Chrooting and configuring the system
To chroot into the newly installed system, instead of using the bare “chroot” command, we use the “xchroot” script included in Void. The script performs some preliminary operations, such as bind-mounting pseudo filesystems and the /etc/resolv.conf file, which contains information about names resolution. It also modifies the shell prompt:
# xchroot /mnt/target
Setting the hostname
To set the system hostname we just need to write it into the /etc/hostname file:
[xchroot /mnt/target] # echo linuxconfig > /etc/hostname
Setting system locale
To set the system locale we run the following commands (in this case we use “en_US.UTF-8”):
[xchroot /mnt/target] # echo LANG=en_US.UTF-8 > /etc/locale.conf [xchroot /mnt/target] # echo "en_US.UTF-8 UTF-8" > /etc/default/libc-locales [xchroot /mnt/target] # xbps-reconfigure -f glibc-locales
Setting the timezone
To set the timezone we link the appropriate timezone under /usr/share/zoneinfo to /etc/localtime. I live in Italy, so I use the “Europe/Rome” timezone:
[xchroot /mnt/target] # ln -sf /usr/share/zoneinfo/Europe/Rome /etc/localtime
Changing the root password
We probably want to change the root password (the default is voidlinux). In order to do that, we use the “passwd” command:
[xchroot /mnt/target] # passwd New password: Retype new password:
Creating a standard user
We may also want to create an unprivileged user and assign a password to it, to avoid working as root all the time:
[xchroot /mnt/target] # useradd -m -s /bin/bash -G wheel,audio,video,floppy,cdrom,optical,kvm,xbuilder doc [xchroot /mnt/target] # passwd doc
Populating /etc/fstab
The /etc/fstab file contains information about filesystems mounting. In this case:
tmpfs /tmp tmpfs defaults,nosuid,nodev 0 0 /dev/linuxconfig_vg/root_lv / ext4 defaults 0 1 UUID=d390f0f8-8575-42e6-9852-1f7ed26ce84b /boot ext4 defaults 0 2 UUID=97AD-8FE1 /boot/efi vfat defaults 0 2 /dev/linuxconfig_vg/home_lv /home ext4 defaults 0 2 /dev/linuxconfig_vg/swap_lv swap swap defaults 0 0
Configuring GRUB
To make the system prompt us for the LUKS password at boot, and activate all LVM logical volumes automatically, we must modify the GRUB configuration. First of all we must find the UUID of the LUKS encrypted-partition (/dev/vda3 in this case). We can do it with the blkid command:
[xchroot /mnt/target] # blkid -o value -s UUID /dev/vda3
Keep note of the UUID returned by the command above: we need to use it as the value of the
rd.luks parameter in the GRUB configuration. We open the /etc/default/grub file, and modify the value of the “GRUB_CMDLINE_LINUX_DEFAULT” variable, so that it looks this way:
GRUB_CMDLINE_LINUX_DEFAULT="loglevel=4 rd.luks.uuid=cdd57f06-4879-41a1-83dd-6cb0af2a7078 rd.lvm.vg=linuxconfig_vg
Both rd.luks.uuid and rd.lvm.vg are dracut command line arguments. We use the former to specify the UUID of the LUKS container we want to unlock at boot and the latter to activate all the logical volumes which are part of the specified LVM volume group. To install Grub and generate its configuration, we run:
[xchroot /mnt/target] # grub-install --target=x86_64-efi --efi-dir=/boot/efi [xchroot /mnt/target] # grub-mkconfig -o /boot/grub/grub.cfg
Reconfiguring packages and re-generating the initramfs
We are almost ready. We just need to generate the initramfs (so that it includes LVM and cryptsetup), and reconfigure all installed packages. In order to do that, we can use the following command:
# xbps-reconfigure -fa
The command above forcibly runs post-installation scripts included in all installed packages, even those already marked as configured.

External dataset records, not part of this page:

-- ==== Sys2Proof/Machine/Clapper.lean ====
section
/-! DEFINITION. Update jobs and the Clapper units (R316 to R336, R343): acceptance, programs, the run of a lot, completion. -/

namespace Sys2Proof.Machine

/-! ### Programs (R325, R326) -/

/-- A decoded instruction of a Clapper program. -/
inductive ClapOp where
  | cnt (msk : Nat)
  | vec (op : VOp) (a : VecArgs)
  deriving DecidableEq, Repr

/-- A register field within V0 to V61. -/
def clapReg (used : Bool) (v : Nat) : Bool := !used || v < 62

/-- VLD of a Clapper program: VD, MSK and IMM12[2:0] only. -/
def clapLoad (n : Nat) (smask : Nat) (a : VecArgs) : Bool :=
  onlyFields n [(0, 6), (24, 3), (36, 3)] && bitsOf smask a.imm 1 = 1

/-- VST of a Clapper program: VC, MSK, RM and IMM12[2:0] only, to a writable stream. -/
def clapStore (n : Nat) (swmask : Nat) (a : VecArgs) : Bool :=
  onlyFields n [(18, 6), (24, 3), (34, 2), (36, 3)] && a.rm < 2 && bitsOf swmask a.imm 1 = 1

/-- Decodes a word of a program for a job's stream masks, in the prologue or the body; none where it is refused (R325, R326). -/
def clapDecode (smask swmask : Nat) (prologue : Bool) (w : W64) : Option ClapOp :=
  let n := w.toNat
  let op := bitsOf n 56 6
  let a : VecArgs :=
    { vd := bitsOf n 0 6, va := bitsOf n 6 6, vb := bitsOf n 12 6, vc := bitsOf n 18 6, msk := bitsOf n 24 3,
      md := bitsOf n 27 3, fmt := bitsOf n 30 4, rm := bitsOf n 34 2, imm := bitsOf n 36 12, sa := 0#64, sb := 0#64 }
  if bitsOf n 62 2 ≠ 2 || bitsOf n 48 8 ≠ 0 then none
  else if op = 0x20 then (if onlyFields n [(24, 3)] && !prologue then some (.cnt a.msk) else none)
  else
    match VOp.ofCode op with
    | none => none
    | some o =>
      let src := o.sources
      let ok := match o with
        | .vld => clapLoad n smask a && !prologue
        | .vst => clapStore n swmask a && !prologue
        | .vbcast => onlyFields n [(0, 6), (6, 6), (24, 3)] && a.va < 24
        | _ => match decodeVector (fun _ => 0#64) n op with
          | .ok _ => true
          | .error _ => false
      let regs := clapReg o.writesVd a.vd && clapReg src.1 a.va && clapReg src.2.1 a.vb && clapReg src.2.2 a.vc
      if ok && regs && (prologue || !o.writesVd || a.vd < 48) then some (.vec o a) else none

/-! ### Registers of a unit -/

def zeroRow256 : Row := List.replicate 256 0#32
def ClapUnit.vreg (x : ClapUnit) (v : Nat) : Row := x.vregs.get zeroRow256 v
def ClapUnit.setVreg (x : ClapUnit) (v : Nat) (r : Row) : ClapUnit := { x with vregs := x.vregs.set zeroRow256 v r }

/-- M0 reads as the active lanes (R323). -/
def ClapUnit.mreg (x : ClapUnit) (lanes m : Nat) : BitVec 256 :=
  if m = 0 then BitVec.ofNat 256 (2 ^ lanes - 1) else x.mregs.get 0#256 m
def ClapUnit.setMreg (x : ClapUnit) (m : Nat) (v : BitVec 256) : ClapUnit := { x with mregs := x.mregs.set 0#256 m v }

/-- A scalar register of a program: S0, the job's constants, the Cadence outputs (R323). -/
def ClapUnit.sreg (x : ClapUnit) (consts : List W32) (n : Nat) : W32 :=
  if n = 0 then 0#32 else if n < 16 then consts.getD n 0#32 else x.outs.get 0#32 (n - 16)

/-- A read of a Cadence output finds its flam pair whole (R343). -/
def ClapUnit.outOk (x : ClapUnit) (n : Nat) : Bool :=
  n < 16 || x.outsC.get 0#32 (n - 16) = ~~~ (x.outs.get 0#32 (n - 16))

/-- A VST: the enabled lanes' elements in the stream's format, over what an earlier store of the lot left (R326, R334). -/
def storeLanes (fmt : Fmt) (rm : Nat) (m : BitVec 256) (single : Bool) (old : List (Option Nat)) (row : Row) :
    List (Option Nat) :=
  row.zipIdx.map fun p =>
    if m.getLsbD p.2 && (!single || p.2 = 0) then some (fmt.convert (vecRound rm) (storeValue fmt p.1)).1
    else (old.getD p.2 none)

/-- The number of active lanes set in a mask (R326). -/
def countLanes (lanes : Nat) (m : BitVec 256) : Nat := ((List.range lanes).filter fun l => m.getLsbD l).length

/-- VCNT: the job counter saturates (R323, R326). -/
def Job.count (j : Job) (n : Nat) : Job := { j with counter := satAdd64 j.counter n }

/-- What an instruction does to a unit, its lot and its job; none where a Cadence output it reads mismatches (R343). -/
def clapExec (o : ClapOp) (lanes : Nat) (x : ClapUnit) (r : LotRun) (j : Job) : Option (ClapUnit × LotRun × Job) :=
  match o with
  | .cnt msk => some (x, r, j.count (countLanes lanes (x.mreg lanes msk)))
  | .vec op a =>
    let m := x.mreg lanes a.msk
    let write := fun (row : Row) => x.setVreg a.vd (maskedRow 256 m (x.vreg a.vd) row)
    match op with
    | .vld => some (write (r.data.get zeroRow256 a.imm), r, j)
    | .vst =>
      let old := r.stores.get [] a.imm
      let fmt := (Fmt.ofCode (j.d.fmt a.imm)).getD .fp32
      let new := storeLanes fmt a.rm (m &&& x.mreg lanes 0) (a.imm = 7) old (x.vreg a.vc)
      some (x, { r with stores := r.stores.set [] a.imm new }, j)
    | .vbcast =>
      if x.outOk a.va then some (write (List.replicate 256 (x.sreg j.consts a.va)), r, j) else none
    | .vsel => some (x.setVreg a.vd (selectRow 256 m (x.vreg a.va) (x.vreg a.vb)), r, j)
    | _ =>
      if op.writesMd then
        let new := maskOf 256 (laneMask op a.imm (x.vreg a.va) (x.vreg a.vb))
        some (x.setMreg a.md ((x.mreg lanes a.md &&& ~~~ m) ||| (new &&& m)), r, j)
      else some (write (laneResult 8 op a.rm a.imm 0#64 (x.vreg a.va) (x.vreg a.vb) (x.vreg a.vc)), r, j)

/-- The instruction at a place of a job's program. -/
def Job.instr (j : Job) (pc : Nat) : Option ClapOp :=
  match j.words[pc]? with
  | none => none
  | some w => clapDecode j.d.smask j.d.swmask (pc < j.d.pro) w

/-- True of the instructions that have commands of their own. -/
def ClapOp.named (o : ClapOp) : Bool :=
  match o with
  | .cnt _ => true
  | .vec op _ => op = .vld || op = .vst || op = .vbcast

/-- Runs the program from the place reached, up to its end, or up to the next instruction of `stop`; none where an output
mismatched. -/
def clapRun (stop : ClapOp → Bool) (lanes fuel : Nat) (x : ClapUnit) (r : LotRun) (j : Job) : Option (ClapUnit × LotRun × Job) :=
  match fuel with
  | 0 => some (x, r, j)
  | fuel' + 1 =>
    match j.instr r.pc with
    | none => some (x, r, j)
    | some o =>
      if stop o then some (x, r, j)
      else
        match clapExec o lanes x r j with
        | none => none
        | some q => clapRun stop lanes fuel' q.1 { q.2.1 with pc := r.pc + 1 } q.2.2

/-- The prologue, run on all lanes, with V48 to V61 cleared first (R325): none where an output mismatched. -/
def ClapUnit.prologue (x : ClapUnit) (j : Job) : Option ClapUnit :=
  let y := { x with vregs := [], mregs := [] }
  let r : LotRun := { lot := { job := 0, lot := 0, grad := none }, data := [], pc := 0, stores := [], written := 0 }
  (clapRun (fun _ => false) 256 j.d.pro y r j).map fun q => q.1

/-- The start of a lot (R323): V0 to V47 and M1 to M7 cleared. -/
def ClapUnit.clearLot (x : ClapUnit) : ClapUnit := { x with vregs := x.vregs.filter fun e => 48 ≤ e.1, mregs := [] }

/-! ### The run of a lot (R333, R334) -/

/-- The fault register of a unit (R227, R237). -/
def clapFid (u : Nat) : Nat := 0x2000 + u

/-- A unit, or the dispatcher as unit 16, stops in a fault (R227, R318). -/
def State.clapFault (s : State) (u : Nat) (ctx : W32) (va : Nat) (write : Bool) (cause level : Nat) (last : W64) : State :=
  s.placeFault (clapFid u) (ctrlDie u) 6 u ctx 0#32 (BitVec.ofNat 64 va) write cause level last

/-- The unit's current lot leaves it, run or failed; it counts in LOTS (R348). -/
def ClapUnit.lotOver (x : ClapUnit) : ClapUnit := { x with cur := none, lots := x.lots + 1#32 }

/-- The lot that a unit runs, or the one at the head of its buffers, fails (R335). -/
def State.lotFail (s : State) (u : Ctrl) (st : W32) : State :=
  let c := s.net.cad
  let x := c.unit u
  match x.cur with
  | some r =>
    s.setCad ((c.modifyJob r.lot.job fun j => { j.failLot r.lot.lot st with lastUnit := some u }).setUnit u x.lotOver)
  | none =>
    match x.buffers with
    | [] => s
    | l :: rest =>
      s.setCad ((c.modifyJob l.job fun j => { j.failLot l.lot st with lastUnit := some u }).setUnit u
        { x.lotOver with buffers := rest })

/-- An access of a unit does not go through: its lot fails, or the unit stops in a fault (R227, R231, R335). -/
def State.clapStop (s : State) (u : Ctrl) (ctx : W32) (write : Bool) (e : AccErr) : State :=
  match e with
  | .wait => s
  | .status st => s.lotFail u st
  | .fault c lvl last va =>
    if c = 6 && s.cxl.state = 3 then s.lotFail u stHostLost else s.clapFault u.val ctx va write c lvl last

Exiting chroot and rebooting
At this point we can exit the chroot and reboot:
[xchroot /mnt/target] # exit # reboot
If everything goes as expected, we should see the Void Linux GRUB menu:
The system will ask for the LUKS password during boot:
Conclusions
Void Linux is one of the few Systemd-free Linux distributions: it uses Runit as init system and service supervisor and strives to be simple and modular. In this tutorial we saw how to install the distribution with an LVM on LUKS encryption setup, something which cannot be performed directly from the official installation script.